Work task | The answer must be every line of the records below that contains the word "registers", copied out.
Data Start Marker
/-- The registers of block 0x0E. -/
def regRows0E : List RegRow := [
  ⟨1, 0x0, 1, 0x0, 1, 0x0, 0x0, 0x0, 0x0, 0x3FF, 0x0, 0x0⟩,
  ⟨1, 0x4, 1, 0x0, 1, 0x0, 0x303FF, 0x0, 0x0, 0x0, 0x0, 0x3FF⟩,
  ⟨1, 0x8, 1, 0x0, 1, 0x0, 0xFFFF, 0x0, 0x0, 0x0, 0x0, 0x0⟩,
  ⟨1, 0xC, 1, 0x0, 1, 0x0, 0xFFFFFFFF, 0x0, 0x0, 0x0, 0x0, 0x0⟩,
  ⟨1, 0x10, 1, 0x0, 1, 0x0, 0xFFFFFFFF, 0x0, 0x0, 0x0, 0x0, 0x0⟩,
  ⟨1, 0x14, 1, 0x0, 1, 0x0, 0x0, 0x0, 0x0, 0x103FF, 0x0, 0x0⟩,
  ⟨1, 0x18, 1, 0x0, 1, 0x0, 0xFFFFFFFF, 0x0, 0x0, 0x0, 0x0, 0x0⟩,
  ⟨1, 0x100, 32, 0x4, 1, 0x0, 0x2000000, 0x107FFFF, 0x0, 0x0, 0x0, 0x0⟩,
  ⟨1, 0x200, 1, 0x0, 1, 0x0, 0xFFFFFFFF, 0x0, 0x0, 0x0, 0x0, 0x0⟩,
  ⟨1, 0x204, 1, 0x0, 1, 0x0, 0xFFFFFFFF, 0x0, 0x0, 0x0, 0x0, 0x0⟩,
  ⟨1, 0x208, 1, 0x0, 1, 0x0, 0xFFFFFFFF, 0x0, 0x0, 0x0, 0x0, 0x0⟩,
  ⟨1, 0x20C, 1, 0x0, 1, 0x0, 0xFFFFFFFF, 0x0, 0x0, 0x0, 0x0, 0x0⟩,
  ⟨1, 0x210, 1, 0x0, 1, 0x0, 0xFFFFFFFF, 0x0, 0x0, 0x0, 0x0, 0x0⟩,
  ⟨1, 0x214, 1, 0x0, 1, 0x0, 0x0, 0x0, 0x0, 0x1, 0x0, 0x0⟩,
  ⟨1, 0x1000, 1024, 0x4, 1, 0x0, 0xFFFF001F, 0x0, 0x0, 0x0, 0x0, 0x0⟩]

/-- The registers of block 0x11. -/
def regRows11 : List RegRow := [
  ⟨2, 0x0, 1, 0x0, 1, 0x0, 0xFF, 0x0, 0x0, 0x0, 0x0, 0x0⟩,
  ⟨2, 0x4, 1, 0x0, 1, 0x0, 0x7FFF, 0x0, 0x0, 0x0, 0x0, 0x0⟩,
  ⟨2, 0x8, 1, 0x0, 1, 0x0, 0x7FFF, 0x0, 0x0, 0x0, 0x0, 0x0⟩,
  ⟨2, 0xC, 1, 0x0, 1, 0x0, 0x0, 0x7FFF, 0x0, 0x0, 0x0, 0x2000⟩,
  ⟨2, 0x100, 6, 0x4, 1, 0x0, 0x73DF7, 0x0, 0x0, 0x0, 0x0, 0x0⟩,
  ⟨2, 0x200, 1, 0x0, 1, 0x0, 0xFFFFFFFF, 0x0, 0x0, 0x0, 0x0, 0x0⟩,
  ⟨2, 0x204, 1, 0x0, 1, 0x0, 0xFFFFFFFF, 0x0, 0x0, 0x0, 0x0, 0x0⟩,
  ⟨2, 0x208, 1, 0x0, 1, 0x0, 0xFFFFFFFF, 0x0, 0x0, 0x0, 0x0, 0x0⟩,
  ⟨2, 0x20C, 1, 0x0, 1, 0x0, 0xFFFFFFFF, 0x0, 0x0, 0x0, 0x0, 0x0⟩,
  ⟨2, 0x210, 1, 0x0, 1, 0x0, 0xFFFFFFFF, 0x0, 0x0, 0x0, 0x0, 0x0⟩,
  ⟨2, 0x214, 1, 0x0, 1, 0x0, 0xFFFFFFFF, 0x0, 0x0, 0x0, 0x0, 0x0⟩,
  ⟨2, 0x218, 1, 0x0, 1, 0x0, 0xFFFFFFFF, 0x0, 0x0, 0x0, 0x0, 0x0⟩,
  ⟨2, 0x21C, 1, 0x0, 1, 0x0, 0xFFFFFFFF, 0x0, 0x0, 0x0, 0x0, 0x0⟩,
  ⟨2, 0x220, 1, 0x0, 1, 0x0, 0xFFFFFFFF, 0x0, 0x0, 0x0, 0x0, 0x0⟩,
  ⟨2, 0x224, 1, 0x0, 1, 0x0, 0x0, 0x0, 0x0, 0x1, 0x0, 0x0⟩]

/-- The registers of block 0x12. -/
def regRows12 : List RegRow := [
  ⟨2, 0x1000, 1, 0x0, 1, 0x0, 0x0, 0xF7, 0x0, 0x0, 0x0, 0x2⟩,
  ⟨2, 0x1004, 1, 0x0, 1, 0x0, 0x0, 0xFFFFFFFF, 0x0, 0x0, 0x0, 0x14001400⟩,
  ⟨2, 0x1010, 1, 0x0, 1, 0x0, 0xFFFFFFFF, 0x0, 0x0, 0x0, 0x0, 0x0⟩,
  ⟨2, 0x1014, 3, 0x4, 1, 0x0, 0x0, 0x0, 0x0, 0x0, 0xFFFFFFFF, 0x0⟩,
  ⟨2, 0x1040, 4, 0x10, 1, 0x0, 0x0, 0xFFFFFFFF, 0x0, 0x0, 0x0, 0x0⟩,
  ⟨2, 0x1044, 4, 0x10, 1, 0x0, 0x0, 0xFFFFFFFF, 0x0, 0x0, 0x0, 0x0⟩,
  ⟨2, 0x1048, 4, 0x10, 1, 0x0, 0x0, 0xFFFF, 0x0, 0x0, 0x0, 0x1000⟩,
  ⟨2, 0x1100, 1, 0x0, 1, 0x0, 0x177, 0x0, 0x0, 0x0, 0x0, 0x5⟩,
  ⟨2, 0x1104, 1, 0x0, 1, 0x0, 0xFFFFFFFF, 0x0, 0x0, 0x0, 0x0, 0x0⟩,
  ⟨2, 0x1108, 1, 0x0, 1, 0x0, 0xFFFF, 0x0, 0x0, 0x0, 0x0, 0x0⟩,
  ⟨2, 0x110C, 1, 0x0, 1, 0x0, 0xFFFFFFFF, 0x0, 0x0, 0x0, 0x0, 0x0⟩,
  ⟨2, 0x1110, 1, 0x0, 1, 0x0, 0xFFFF, 0x0, 0x0, 0x0, 0x0, 0x0⟩,
  ⟨2, 0x1114, 1, 0x0, 1, 0x0, 0xFFFFFFFF, 0x0, 0x0, 0x0, 0x0, 0x0⟩,
  ⟨2, 0x1118, 1, 0x0, 1, 0x0, 0xFFFFFFFF, 0x0, 0x0, 0x0, 0x0, 0x0⟩,
  ⟨2, 0x111C, 1, 0x0, 1, 0x0, 0x0, 0x0, 0x0, 0x1, 0x0, 0x0⟩,
  ⟨2, 0x0, 1, 0x0, 1, 0x0, 0x107, 0x0, 0x0, 0x0, 0x0, 0x7⟩,
  ⟨2, 0x4, 1, 0x0, 1, 0x0, 0xFFFFFF, 0x0, 0x0, 0x0, 0x0, 0x0⟩,
  ⟨2, 0x8, 1, 0x0, 1, 0x0, 0xFFFF000F, 0x0, 0x0, 0x0, 0x0, 0xC⟩,
  ⟨2, 0xC, 1, 0x0, 1, 0x0, 0x707, 0x70, 0x0, 0x0, 0x0, 0x0⟩,
  ⟨2, 0x100, 1, 0x0, 1, 0x0, 0x0, 0x0, 0x0, 0x0, 0xFFF, 0x190⟩,
  ⟨2, 0x104, 1, 0x0, 1, 0x0, 0x0, 0x0, 0x0, 0x0, 0xFFFFFFFF, 0x0⟩,
  ⟨2, 0x108, 1, 0x0, 1, 0x0, 0x0, 0x0, 0x0, 0x0, 0x7, 0x4⟩,
  ⟨2, 0x140, 1, 0x0, 1, 0x0, 0x100, 0x0, 0x0, 0x0, 0x7, 0x0⟩,
  ⟨2, 0x144, 1, 0x0, 1, 0x0, 0x0, 0x0, 0x0, 0x0, 0xFFFFFFFF, 0x10000⟩,
  ⟨2, 0x148, 1, 0x0, 1, 0x0, 0x0, 0x0, 0x0, 0x0, 0xFFFFFFFF, 0x10000⟩,
  ⟨2, 0x200, 1, 0x0, 1, 0x0, 0xFFFFFFFF, 0x0, 0x0, 0x0, 0x0, 0x0⟩,
  ⟨2, 0x204, 1, 0x0, 1, 0x0, 0xFFFFFFFF, 0x0, 0x0, 0x0, 0x0, 0x0⟩,
  ⟨2, 0x208, 1, 0x0, 1, 0x0, 0xFFFFFFFF, 0x0, 0x0, 0x0, 0x0, 0x0⟩,
  ⟨2, 0x20C, 1, 0x0, 1, 0x0, 0xFFFFFFFF, 0x0, 0x0, 0x0, 0x0, 0x0⟩,
  ⟨2, 0x210, 1, 0x0, 1, 0x0, 0xFFFFFFFF, 0x0, 0x0, 0x0, 0x0, 0x0⟩,
  ⟨2, 0x214, 1, 0x0, 1, 0x0, 0xFFFFFFFF, 0x0, 0x0, 0x0, 0x0, 0x0⟩,
  ⟨2, 0x218, 1, 0x0, 1, 0x0, 0xFFFFFFFF, 0x0, 0x0, 0x0, 0x0, 0x0⟩,
  ⟨2, 0x21C, 1, 0x0, 1, 0x0, 0xFFFFFFFF, 0x0, 0x0, 0x0, 0x0, 0x0⟩,
  ⟨2, 0x220, 1, 0x0, 1, 0x0, 0xFFFFFFFF, 0x0, 0x0, 0x0, 0x0, 0x0⟩,
  ⟨2, 0x224, 1, 0x0, 1, 0x0, 0xFFFF, 0x0, 0x0, 0x0, 0x0, 0xFFFF⟩,
  ⟨2, 0x228, 1, 0x0, 1, 0x0, 0x0, 0x0, 0x0, 0x1, 0x0, 0x0⟩,
  ⟨2, 0x300, 1, 0x0, 1, 0x0, 0xFFFFFFFF, 0x0, 0x0, 0x0, 0x0, 0x0⟩,
  ⟨2, 0x304, 1, 0x0, 1, 0x0, 0xFFFF, 0x0, 0x0, 0x0, 0x0, 0x0⟩,
  ⟨2, 0x308, 1, 0x0, 1, 0x0, 0xFFFFF, 0x0, 0x0, 0x0, 0x0, 0x0⟩,
  ⟨2, 0x2000, 16, 0x40, 1, 0x0, 0x0, 0x0, 0x0, 0x0, 0xFFFFFFFF, 0x0⟩,
  ⟨2, 0x2004, 16, 0x40, 1, 0x0, 0x0, 0x0, 0x0, 0x0, 0xFFFFFFFF, 0x0⟩,
  ⟨2, 0x2008, 16, 0x40, 1, 0x0, 0x0, 0x0, 0x0, 0x0, 0xFFFFFFFF, 0x100000⟩,
  ⟨2, 0x200C, 16, 0x40, 1, 0x0, 0x0, 0x0, 0x0, 0x0, 0xFFFFFFFF, 0x10000⟩,
  ⟨2, 0x2010, 16, 0x40, 1, 0x0, 0x0, 0x0, 0x0, 0x0, 0xFFFFFFFF, 0x10000⟩,
  ⟨2, 0x2014, 16, 0x40, 1, 0x0, 0x0, 0x0, 0x0, 0x0, 0xFFFFFFFF, 0x0⟩,
  ⟨2, 0x2018, 16, 0x40, 1, 0x0, 0x0, 0x0, 0x0, 0x0, 0xFFFFFFFF, 0x0⟩,
  ⟨2, 0x201C, 16, 0x40, 1, 0x0, 0x0, 0x0, 0x0, 0x0, 0xFFFFFFFF, 0x1000⟩,
  ⟨2, 0x2020, 16, 0x40, 1, 0x0, 0x0, 0x0, 0x0, 0x0, 0xFFFFFFFF, 0x1000000⟩]

/-- The registers of block 0x13. -/
def regRows13 : List RegRow := [
  ⟨2, 0x0, 1, 0x0, 1, 0x0, 0xFFFF, 0x0, 0x0, 0x0, 0x0, 0x0⟩,
  ⟨2, 0x4, 1, 0x0, 1, 0x0, 0x7FFFFF, 0x0, 0x0, 0x0, 0x0, 0x0⟩,
  ⟨2, 0x100, 8, 0x8, 1, 0x0, 0xFFFFFFFF, 0x0, 0x0, 0x0, 0x0, 0x0⟩,
  ⟨2, 0x104, 8, 0x8, 1, 0x0, 0xFFFF, 0x0, 0x0, 0x0, 0x0, 0x0⟩,
  ⟨2, 0x200, 1, 0x0, 1, 0x0, 0xFFFFFFFF, 0x0, 0x0, 0x0, 0x0, 0x0⟩,
  ⟨2, 0x204, 1, 0x0, 1, 0x0, 0xFFFFFFFF, 0x0, 0x0, 0x0, 0x0, 0x0⟩,
  ⟨2, 0x208, 1, 0x0, 1, 0x0, 0xFFFFFFFF, 0x0, 0x0, 0x0, 0x0, 0x0⟩,
  ⟨2, 0x20C, 1, 0x0, 1, 0x0, 0xFFFFFFFF, 0x0, 0x0, 0x0, 0x0, 0x0⟩,
  ⟨2, 0x210, 1, 0x0, 1, 0x0, 0x0, 0x0, 0x0, 0x1, 0x0, 0x0⟩]

/-- The registers of block 0x14. -/
def regRows14 : List RegRow := [
  ⟨1, 0x0, 1, 0x0, 1, 0x0, 0x0, 0x3, 0x0, 0x10, 0x0, 0x0⟩,
  ⟨1, 0x4, 1, 0x0, 1, 0x0, 0x3FF01, 0x0, 0x6, 0x0, 0x0, 0x0⟩,
  ⟨1, 0x8, 1, 0x0, 1, 0x0, 0x0, 0xFFFF, 0x0, 0x0, 0x0, 0x0⟩,
  ⟨1, 0xC, 1, 0x0, 1, 0x0, 0x0, 0xFFFF, 0x0, 0x0, 0x0, 0x0⟩,
  ⟨1, 0x10, 1, 0x0, 1, 0x0, 0x0, 0x3FFF3FFF, 0x0, 0x0, 0x0, 0x0⟩,
  ⟨1, 0x14, 1, 0x0, 1, 0x0, 0x0, 0x3FFF3FFF, 0x0, 0x0, 0x0, 0x0⟩,
  ⟨1, 0x18, 1, 0x0, 1, 0x0, 0x0, 0x7FFF7FFF, 0x0, 0x0, 0x0, 0x10001⟩,
  ⟨1, 0x1C, 1, 0x0, 1, 0x0, 0x0, 0xFFFFFFFF, 0x0, 0x0, 0x0, 0x0⟩,
  ⟨1, 0x20, 1, 0x0, 1, 0x0, 0x0, 0xFFFFFFFF, 0x0, 0x0, 0x0, 0x0⟩,
  ⟨1, 0x24, 1, 0x0, 1, 0x0, 0x0, 0xFFFFFFFF, 0x0, 0x0, 0x0, 0x0⟩,
  ⟨1, 0x28, 1, 0x0, 1, 0x0, 0xFFFFFFFF, 0x0, 0x0, 0x0, 0x0, 0x0⟩,
  ⟨1, 0x2C, 1, 0x0, 1, 0x0, 0xFFFFFFFF, 0x0, 0x0, 0x0, 0x0, 0x0⟩,
  ⟨1, 0x30, 1, 0x0, 1, 0x0, 0xFFFFFFFF, 0x0, 0x0, 0x0, 0x0, 0x0⟩,
  ⟨1, 0x1008, 1023, 0x8, 1, 0x0, 0xFFFFFFFF, 0x0, 0x0, 0x0, 0x0, 0x0⟩,
  ⟨1, 0x100C, 1023, 0x8, 1, 0x0, 0x3FFFFF, 0x0, 0x0, 0x0, 0x0, 0x0⟩]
Data End Marker
Answer to this problem |
/-- The registers of block 0x0E. -/
/-- The registers of block 0x11. -/
/-- The registers of block 0x12. -/
/-- The registers of block 0x13. -/
/-- The registers of block 0x14. -/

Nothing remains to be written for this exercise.